A Potential New Antiviral Drug, Courtesy of Sharks

I knew sharks were b.a., but I did not know that sharks are immune to all viruses. Now a “cholesterol-like compound” in sharks that was being studied for the potential to treat cancer and eye disorders has been found to be able to prevent viruses from reproducing inside a cell. And it’s called squalamine, which is kind of fun to say. Usually antiviral drugs are only useful against one particular type of virus, but it seems that this one could be a catch-all. From National Geographic:

A cholesterol-like compound found in dogfish sharks’ tissue has been shown to combat several viruses that cause hard-to-treat human diseases, such as dengue fever and hepatitis, a new study says…

“It’s a whole new approach to treatment of viral disease,” said study leader Michael Zasloff, of the Georgetown University Medical Center.

“It’s very possible we could cure several diseases we [now] treat as chronic infections.”

Squalamine is a positively charged molecule, so when it enters a cell, the molecule immediately sticks “like Velcro” to the cell’s inner membranes, which have negative charges, Zasloff said.

By doing so, squalamine “pops off” any positively charged proteins that were attached to the cell membrane—an action that does no harm to the cell, Zasloff noted.

When a virus invades a cell, it expects those proteins to be present on the cell membrane. Without them, the virus can’t reproduce.

“There is no other compound known to science that does this—this is a remarkable property,” Zasloff said…

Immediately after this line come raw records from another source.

-- ==== Sys2Proof/Machine/Recipe.lean ====
section
/-!
DEFINITION. Recipes (R399 to R407): their records, the take-up of RECIPE_ARM with its steps in order, the shadow
configuration, and the apply at its instant.
-/

namespace Sys2Proof.Machine

/-! ### Records -/

/-- The byte address of a recipe slot: 128 KiB each from the base of the recipe partition (R399). -/
def slotAddr (s : State) (slot : Nat) : Nat := partAddr (partRec s) + slot * 0x20000

/-- A slot lies in the recipe partition. -/
def slotExists (s : State) (slot : Nat) : Bool := decide (0x20000 * (slot + 1) ≤ 0x100000 * (partRec s).2)

/-- The `MAGIC` of a recipe header (R399). -/
def rcpMagic : Word := 0x46524331

/-- One record from its first word and its parameters (R400). -/
def recordOf (h : Word) (ps : List Word) : Option RcpRec :=
  let target := getBits h 15 8
  match getBits h 7 0, ps with
  | 1, [addr, data] => if target = 0 then some (.reg addr data) else none
  | 2, [w] => if target < 16 then some (.source (axisOf target) ⟨getBits w 1 0 % 4, by omega⟩) else none
  | 3, [w] => if target < 16 then some (.cam (axisOf target) (w.setWidth 8)) else none
  | 4, ws => if target < 8 ∧ ws.length = 512 then some (.wave ⟨target % 8, by omega⟩ ws) else none
  | _, _ => none

/-- The records of a record section (R400), at most `n` of them; none where a record is malformed or the section is not
filled exactly. -/
def parseRecs : Nat → List Word → Option (List RcpRec)
  | _, [] => some []
  | 0, _ => none
  | n + 1, h :: ws =>
    let nw := getBits h 31 16
    if ws.length < nw then none
    else (recordOf h (ws.take nw)).bind fun r => (parseRecs n (ws.drop nw)).map fun l => r :: l

/-- The locations a REG record may write (R401). -/
def rcpLocation (addr : Nat) : Bool :=
  if 0x100000 ≤ addr ∧ addr < 0x110000 then
    let o := addr % 0x1000
    (decide (0x100 ≤ o) && decide (o ≤ 0x140)) || (decide (0x204 ≤ o) && decide (o ≤ 0x248))
      || (decide (0x300 ≤ o) && decide (o ≤ 0x32C)) || (decide (0x400 ≤ o) && decide (o ≤ 0x444))
      || o == 0x500 || o == 0x504 || o == 0x600 || o == 0x604 || o == 0x614
  else if 0x300000 ≤ addr ∧ addr < 0x301000 then addr % 0x100 == 0x1C
  else addr == 0x104 || addr == 0x114 || addr == 0x124 || addr == 0x134

/-- The bits of a register a record's mask must not select (R401): the fields a write does not store, and `MODE`, `MOD`,
`SHUNT_FS`, `OVERSAMPLE`, `R_SHUNT`, `REVERSE` and `PHASE_OFS`. -/
def rcpBarred (row : RegRow) : Word :=
  accMask (fun a => !a.stored) row.fields |||
    (match row.id with
     | .AX_CC_CFG => 0x3F
     | .AX_SHUNT => 0xFFFF
     | .AX_WAVE => 0x3FF8
     | _ => 0)

/-- A REG record as a register write, where it names an implemented register. -/
def rcpWr (addr data : Word) (s : State) : Option RegWr :=
  let typ := getBits addr 1 0
  let at_ := getBits addr 23 2 * 4
  (regAt at_).map fun r => wrOf s r.1 r.2.1 r.2.2 at_ (wrMask typ data) (wrBits typ data)

/-- A REG record passes R401 and the ranges of R12, in the state the records before it leave. -/
def regRecLegal (addr data : Word) (s : State) : Bool :=
  getBits addr 1 0 != 3 && rcpLocation (getBits addr 23 2 * 4) &&
    (match rcpWr addr data s with
     | none => true
     | some w => (w.mask &&& rcpBarred w.row) == 0 && fieldsInRange w.row.fields w.mask w.new && crossLegal s w)

/-- A REG record takes effect (R404): the word is stored as by a register write; a domain that is off ignores it. -/
def performReg (addr data : Word) (s : State) : State :=
  if ¬ s.pd (domainOf (getBits addr 23 2 * 4)) then s
  else match rcpWr addr data s with
  | some w => performWrite .up w s
  | none => s

/-- Every record passes step 5 of R402; the REG records are judged one after another. -/
def recsLegal : List RcpRec → State → Bool
  | [], _ => true
  | .reg addr data :: l, s => regRecLegal addr data s && recsLegal l (performReg addr data s)
  | _ :: l, s => recsLegal l s

/-! ### Arming -/

/-- The first waiting command is a recipe command of this opcode, so that every earlier command has been taken up (R352). -/
def recipeNext (s : State) (op : BitVec 8) : Option QCmd :=
  match s.ip.cmdq with
  | c :: _ => if s.ip.running ∧ c.op = op then some c else none
  | [] => none

/-- RECIPE_ARM_TAKE_UP: the interpreter takes up a RECIPE_ARM and asks for the header (R352, R402, R403): not while an
apply is scheduled, nor while another arm runs. -/
def recipeArmTakeUp (s : State) : State :=
  match recipeNext s 0x52 with
  | none => s
  | some c =>
    if s.lk.apply.isSome ∨ s.lk.arm.isSome then s
    else
      let slot := (c.words.getD 0 0).setWidth 8
      let s := unqueue c.seq s
      let s : State := { s with lk := { s.lk with
        arm := some { seq := c.seq, slot := slot, lines := [], total := 0, sig := false, cams := none } } }
      if ¬ slotExists s slot.toNat then armReject 1 s
      else readJob lkInterp .recipe (slotAddr s slot.toNat / 32) 2 s

/-- Step 1 of R402: the header is well formed; the answer is `REC_LEN`. -/
def rcpHeader (ws : List Word) : Option Nat :=
  let w (i : Nat) : Word := ws.getD i 0
  let rec_ := (w 2).toNat
  if w 0 = rcpMagic ∧ rec_ % 4 = 0 ∧ rec_ ≤ 32640 ∧ (w 3).toNat ≤ 131072 - 128 - rec_ ∧ (w 4) >>> 8 = 0
      ∧ w 5 = 0 ∧ w 6 = 0 ∧ w 7 = 0 then some rec_ else none

/-- The bytes of a running arm, its header words, its signed bytes, their digest, its signature and its `VERSION`. -/
def ArmSt.data (a : ArmSt) : List Byte := lineBytes a.lines
def ArmSt.head (a : ArmSt) : List Word := bytesToWordsLE (a.data.take 64)
def ArmSt.signed (a : ArmSt) : List Byte := a.data.take (a.total - 64)
def ArmSt.digest (a : ArmSt) : List Word := sha256 a.signed
def ArmSt.signature (a : ArmSt) : List Byte := (a.data.drop (a.total - 64)).take 64
def ArmSt.version (a : ArmSt) : Word := a.head.getD 1 0
def ArmSt.recs (a : ArmSt) : Option (List RcpRec) :=
  let ws := bytesToWordsLE (a.signed.drop 64)
  parseRecs ws.length ws

/-- Step 7 of R402: the shadow configuration is loaded and the command retires COMPLETED. -/
def armLoad (a : ArmSt) (s : State) : State :=
  let s : State := { s with lk := { s.lk with
    arm := none
    shadow := some { slot := a.slot, version := a.version, recs := a.recs.getD [] } } }
  let s := (s.set F.LK_RCP_STAT.ARMED 1).set F.LK_RCP_STAT.ARMED_SLOT a.slot.toNat
  retire a.seq .completed s

/-- Step 6 of R402: the next table named by a CAM record without a record of its own is validated; after the last one the
shadow is loaded. -/
def armCams (s : State) : State :=
  match s.lk.arm with
  | none => s
  | some a =>
    match a.cams with
    | none => s
    | some ids =>
      match ids.dropWhile fun id => (recOf s (camObj id)).isSome with
      | [] => armLoad a s
      | id :: rest =>
        camValidate id .recipe { s with lk := { s.lk with arm := some { a with cams := some rest } } }

/-- Steps 4 and 5 of R402, once the slot has a record of these bytes. -/
def armChecks (a : ArmSt) (s : State) : State :=
  if a.version.toNat < (highOf s a.slot.toNat).getD 0 then armReject 4 s
  else match a.recs with
  | none => armReject 5 s
  | some recs =>
    if ¬ recsLegal recs s then armReject 5 s
    else
      let ids := recs.filterMap fun r => match r with | .cam _ id => some id | _ => none
      armCams { s with lk := { s.lk with arm := some { a with cams := some ids } } }

/-- Step 3 of R402: the digest is compared with the slot's record; without a record the signature waits to be verified. -/
def armDigest (a : ArmSt) (s : State) : State :=
  match recOf s a.slot.toNat with
  | some r => if r.1 = a.digest then armChecks a s else armReject 3 s
  | none => { s with lk := { s.lk with arm := some { a with sig := true } } }

/-- The header of the recipe in hand has been read (step 1 of R402): its other lines are read next. -/
def armHeader (a : ArmSt) (s : State) : State :=
  match rcpHeader a.head with
  | none => armReject 1 s
  | some n =>
    readJob lkInterp .recipe (slotAddr s a.slot.toNat / 32 + 2) ((n + 64 + 31) / 32)
      { s with lk := { s.lk with arm := some { a with total := n + 128 } } }

/-- A line of the recipe in hand has been read (steps 1 and 2 of R402): none where it was STALE or UNCORRECTABLE. -/
def armLine (line : Nat) (d : Option (List Byte)) (s : State) : State :=
  match s.lk.arm, d with
  | none, _ => s
  | some _, none => armReject 2 s
  | some a, some d =>
    let a := { a with lines := linePut line d a.lines }
    if a.total = 0 ∧ a.lines.length = 2 then armHeader a s
    else
      let s : State := { s with lk := { s.lk with arm := some a } }
      if a.total ≠ 0 ∧ a.lines.length = (a.total + 31) / 32 then armDigest a s else s

/-- The signature of the recipe in hand has been verified (R398, R402): a good one makes the slot's record. -/
def armSigned (a : ArmSt) (s : State) : State :=
  let a := { a with sig := false }
  let s : State := { s with lk := { s.lk with arm := some a } }
  if sigGood s ((a.head.getD 4 0).toNat % 256) a.digest a.signature then
    armChecks a (addRecord a.slot.toNat a.digest a.version.toNat s)
  else armReject 3 s

/-- SIGNATURE_VERIFY_DONE: the security engine ends the verification in hand (R398): of the recipe being armed, else of the
table in validation; an arm goes on after the table it waited for. -/
def signatureDone (s : State) : State :=
  match s.lk.vals with
  | v :: _ =>
    if v.sig then
      let s1 := camSigned v s
      if v.why = .recipe then armCams s1 else s1
    else (match s.lk.arm with | some a => if a.sig then armSigned a s else s | none => s)
  | [] => match s.lk.arm with | some a => if a.sig then armSigned a s else s | none => s

/-! ### Applying -/

/-- Stack time in ns: the device's own `LTIME` (R432, R441). -/
def stackTime (s : State) : Nat := s.ltime

/-- RECIPE_APPLY_TAKE_UP: the interpreter takes up a RECIPE_APPLY (R352, R404): with nothing armed it retires RECIPE_BAD;
otherwise the apply is scheduled, for `AT` = 1 with a Whistle at its stack time. -/
def recipeApplyTakeUp (s : State) : State :=
  match recipeNext s 0x53 with
  | none => s
  | some c =>
    let t := (c.words.getD 1 0).toNat + (c.words.getD 2 0).toNat * 2 ^ 32
    let timed := (c.words.getD 0 0).getLsbD 0
    if s.lk.apply.isSome ∨ s.lk.arm.isSome then s
    else if timed ∧ ¬ s.cv.sched.contains t ∧ 4 ≤ s.cv.sched.length ∧ stackTime s ≤ t then s
    else
      let s := unqueue c.seq s
      if s.lk.shadow.isNone then retire c.seq .recipeBad s
      else
        let s : State := { s with lk := { s.lk with apply := some (c.seq, if timed then some t else none) } }
        let s := s.set F.LK_RCP_STAT.APPLY_SCHED 1
        if timed then actOnBcast (.whistle t) (broadcast (.whistle t) s) else s

/-- A SOURCE record at the apply instant (R128, R404): an axis in motion stops as for STOP and takes the new source at
standstill; what is planned for a standing one is offside, its commands cancelled (R73). -/
def applySource (a : Axis) (src : Fin 4) (s : State) : State :=
  if ¬ s.axOn a then s
  else if s.src a = src.val then s.modFol a fun f => { f with srcPend := none }
  else
    let s := s.modFol a fun f => { f with srcPend := some src }
    let s := if s.src a = 0 then stopPacket a none s
      else followExit a s
    takePendSource a s

/-- A CAM record at the apply instant: as a cam-next command of an axis engaged under CAM (R128, R400). -/
def applyCam (a : Axis) (id : BitVec 8) (s : State) : State :=
  if ¬ s.axOn a ∨ s.src a ≠ 3 ∨ fstate s a ≠ 3 then s else camValidate id (.apply a (camRegs s a)) s

/-- A WAVE table is copied into its shadow and its swap armed (R404). -/
def waveCopy (t : Fin 8) (ws : List Word) (s : State) : State :=
  (wtSwap t (setWave t.val false (fun j => ws.getD j 0) s)).1

/-- A WAVE record at the apply instant: a busy table is copied when it has become free (R404). -/
def applyWave (t : Fin 8) (ws : List Word) (s : State) : State :=
  if waveBusy s t then { s with lk := { s.lk with waves := s.lk.waves.filter (fun w => w.1 ≠ t) ++ [(t, ws)] } }
  else waveCopy t ws s

/-- RECIPE_WAVE_COPY: a wave table whose swap was pending or that was busy is copied and armed once both have cleared
(R404). -/
def recipeWaveCopy (t : Fin 8) (s : State) : State :=
  if waveBusy s t then s
  else match s.lk.waves.find? fun w => w.1 = t with
  | none => s
  | some w => waveCopy t w.2 { s with lk := { s.lk with waves := s.lk.waves.filter fun w => w.1 ≠ t } }

/-- The axis whose profile sets a record writes (R47, R73): offsets 0x100 to 0x13F of its block. -/
def profiledAxis : RcpRec → Option Axis
  | .reg addr _ =>
    let at_ := getBits addr 23 2 * 4
    if 0x100000 ≤ at_ ∧ at_ < 0x110000 ∧ 0x100 ≤ at_ % 0x1000 ∧ at_ % 0x1000 < 0x140 then some (axisOf (at_ / 0x1000))
    else none
  | _ => none

/-- The axes whose profile sets a recipe changes, `old` being the state before it (R73). -/
def newProfileAxes (recs : List RcpRec) (old s : State) : List Axis :=
  ((recs.filterMap profiledAxis).eraseDups).filter fun a => (List.range 4).any fun k => profOf old a k ≠ profOf s a k

/-- The axis whose PWM staging a record writes (R404). -/
def stagedAxis : RcpRec → Option Axis
  | .reg addr _ =>
    let at_ := getBits addr 23 2 * 4
    if 0x100000 ≤ at_ ∧ at_ < 0x110000 ∧ (at_ % 0x1000 = 0x500 ∨ at_ % 0x1000 = 0x504) then some (axisOf (at_ / 0x1000)) else none
  | _ => none

/-- One pass over the records of a kind (R404). -/
def applyRegs (r : RcpRec) (s : State) : State := match r with | .reg a d => performReg a d s | _ => s
def applySources (r : RcpRec) (s : State) : State := match r with | .source a k => applySource a k s | _ => s
def applyCams (r : RcpRec) (s : State) : State := match r with | .cam a id => applyCam a id s | _ => s
def applyWaves (r : RcpRec) (s : State) : State := match r with | .wave t ws => applyWave t ws s | _ => s

/-- The apply instant (R404): registers, sources, cams, PWM commits and waves in this order; the motion of axes with new profile
sets is planned again (R73, R76); the command retires COMPLETED and the recipe is in force. -/
def applyRecipe (s : State) : State :=
  match s.lk.apply, s.lk.shadow with
  | some (seq, _), some sh =>
    let held := s.ip.loLatch
    let s : State := { s with ip := { s.ip with loLatch := [] } }
    let old := s
    let s := s.each sh.recs applyRegs
    let s := s.each (newProfileAxes sh.recs old s) newProfiles
    let s : State := { s with ip := { s.ip with loLatch := held } }
    let s := s.each sh.recs applySources
    let s := s.each sh.recs applyCams
    let s := s.each ((sh.recs.filterMap stagedAxis).eraseDups) fun a s => if s.axOn a then (commitAxis a s).1 else s
    let s := s.each sh.recs applyWaves
    let s : State := { s with lk := { s.lk with
      apply := none
      shadow := none } }
    let s := ((s.set F.LK_RCP_STAT.ARMED 0).set F.LK_RCP_STAT.APPLY_SCHED 0).set F.LK_RCP_STAT.ACTIVE_SLOT sh.slot.toNat
    let s := (s.set F.LK_RCP_STAT.ACTIVE_VALID 1).set F.LK_RCP_VER.ACTIVE_VERSION sh.version.toNat
    retire seq .completed s
  | _, _ => s

end Sys2Proof.Machine
end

In the study, squalamine thwarted infection of the dengue fever virus in human blood vessel cells and of hepatitis B and D in human liver cells—and with little harm to sharks. Shark tissue is no longer required to produce squalamine, which has been synthesized in the laboratory since 1995.

Zasloff and colleagues also discovered that squalamine inhibited yellow fever, eastern equine encephalitis virus, and murine cytomegalovirus in lab animals—in some cases curing the subjects, according to the study, published this week in the journal Proceedings of the National Academy of Sciences.

Fortunately squalamine can be synthesized in a lab, so we won’t have a pharmaceutical shark fin soup debacle on our hands.